[Excerpts from a dataset]
########
theorem State.issue_mask (k : Part → Bool) (s : State) (p : PortalIx) (j : Judged) (frame reaches : Bool) (h0 : k .tally = false) (h1 : k .axes = false) (h2 : k .portals = false) (h3 : k .kerf = false) :
    (State.issue s p j frame reaches).mask k = s.mask k := by
  unfold State.issue
  first
    | (simp (maxDischargeDepth := 9) only [↓State.modPortal_mask, ↓State.modKerf_mask, ↓State.verdictAct_mask, ↓State.snapTake_mask, ↓State.verdictEnd_mask, ↓State.verdictMissing_mask, ↓State.mask_ite, ite_self, implies_true, h0, h1, h2, h3]; done)
    | ((try dsimp only); (repeat' split) <;> first | (simp (maxDischargeDepth := 9) only [↓State.modPortal_mask, ↓State.modKerf_mask, ↓State.verdictAct_mask, ↓State.snapTake_mask, ↓State.verdictEnd_mask, ↓State.verdictMissing_mask, ↓State.mask_ite, ite_self, implies_true, h0, h1, h2, h3]; done) | (simp_all (maxDischargeDepth := 9) only [↓State.modPortal_mask, ↓State.modKerf_mask, ↓State.verdictAct_mask, ↓State.snapTake_mask, ↓State.verdictEnd_mask, ↓State.verdictMissing_mask, ↓State.mask_ite, ite_self, implies_true, h0, h1, h2, h3]; done))

theorem State.verdictLate_mask (k : Part → Bool) (s : State) (p : PortalIx) (rest : List Judged) (h0 : k .kerf = false) :
    (State.verdictLate s p rest).mask k = s.mask k := by
  unfold State.verdictLate
  first
    | (simp (maxDischargeDepth := 9) only [↓State.modKerf_mask, ↓State.verdictMissing_mask, ↓State.mask_ite, ite_self, implies_true, h0]; done)
    | ((try dsimp only); (repeat' split) <;> first | (simp (maxDischargeDepth := 9) only [↓State.modKerf_mask, ↓State.verdictMissing_mask, ↓State.mask_ite, ite_self, implies_true, h0]; done) | (simp_all (maxDischargeDepth := 9) only [↓State.modKerf_mask, ↓State.verdictMissing_mask, ↓State.mask_ite, ite_self, implies_true, h0]; done))

theorem execVerdictIssue_mask (k : Part → Bool) (v : VerdictTransfer) (s : State) (h0 : k .fab = false) (h1 : k .tally = false) (h2 : k .axes = false) (h3 : k .portals = false) (h4 : k .kerf = false) :
    (stateOf s (execVerdictIssue v s)).mask k = s.mask k := by
  unfold execVerdictIssue
  first
    | (simp (maxDischargeDepth := 9) only [↓State.modKerf_mask, ↓State.fabFault_mask, ↓State.issue_mask, ↓State.verdictLate_mask, ↓stateOf_next, ↓stateOf_ite, ↓State.mask_ite, ite_self, implies_true, h0, h1, h2, h3, h4]; done)
    | ((try dsimp only); (repeat' split) <;> first | (simp (maxDischargeDepth := 9) only [↓State.modKerf_mask, ↓State.fabFault_mask, ↓State.issue_mask, ↓State.verdictLate_mask, ↓stateOf_next, ↓stateOf_ite, ↓State.mask_ite, ite_self, implies_true, h0, h1, h2, h3, h4]; done) | (simp_all (maxDischargeDepth := 9) only [↓State.modKerf_mask, ↓State.fabFault_mask, ↓State.issue_mask, ↓State.verdictLate_mask, ↓stateOf_next, ↓stateOf_ite, ↓State.mask_ite, ite_self, implies_true, h0, h1, h2, h3, h4]; done))

theorem execVerdictLate_mask (k : Part → Bool) (p : PortalIx) (s : State) (h0 : k .mono = false) (h1 : k .kerf = false) :
    (stateOf s (execVerdictLate p s)).mask k = s.mask k := by
  unfold execVerdictLate
  first
    | (simp (maxDischargeDepth := 9) only [↓State.upTo_mask, ↓State.verdictLate_mask, ↓stateOf_next, ↓stateOf_ite, ↓State.mask_ite, ite_self, implies_true, h0, h1]; done)
    | ((try dsimp only); (repeat' split) <;> first | (simp (maxDischargeDepth := 9) only [↓State.upTo_mask, ↓State.verdictLate_mask, ↓stateOf_next, ↓stateOf_ite, ↓State.mask_ite, ite_self, implies_true, h0, h1]; done) | (simp_all (maxDischargeDepth := 9) only [↓State.upTo_mask, ↓State.verdictLate_mask, ↓stateOf_next, ↓stateOf_ite, ↓State.mask_ite, ite_self, implies_true, h0, h1]; done))

theorem execSilentExpiry_mask (k : Part → Bool) (p : PortalIx) (s : State) (h0 : k .mono = false) (h1 : k .tally = false) (h2 : k .axes = false) (h3 : k .portals = false) (h4 : k .kerf = false) :
    (stateOf s (execSilentExpiry p s)).mask k = s.mask k := by
  unfold execSilentExpiry
  first
    | (simp (maxDischargeDepth := 9) only [↓State.modKerf_mask, ↓State.upTo_mask, ↓State.issue_mask, ↓stateOf_next, ↓stateOf_ite, ↓State.mask_ite, ite_self, implies_true, h0, h1, h2, h3, h4]; done)
    | ((try dsimp only); (repeat' split) <;> first | (simp (maxDischargeDepth := 9) only [↓State.modKerf_mask, ↓State.upTo_mask, ↓State.issue_mask, ↓stateOf_next, ↓stateOf_ite, ↓State.mask_ite, ite_self, implies_true, h0, h1, h2, h3, h4]; done) | (simp_all (maxDischargeDepth := 9) only [↓State.modKerf_mask, ↓State.upTo_mask, ↓State.issue_mask, ↓stateOf_next, ↓stateOf_ite, ↓State.mask_ite, ite_self, implies_true, h0, h1, h2, h3, h4]; done))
########
### TASK GOAL
Give only a number: how many lines of the data hold the string "tally"?

### RESULT OF THE EXERCISE
3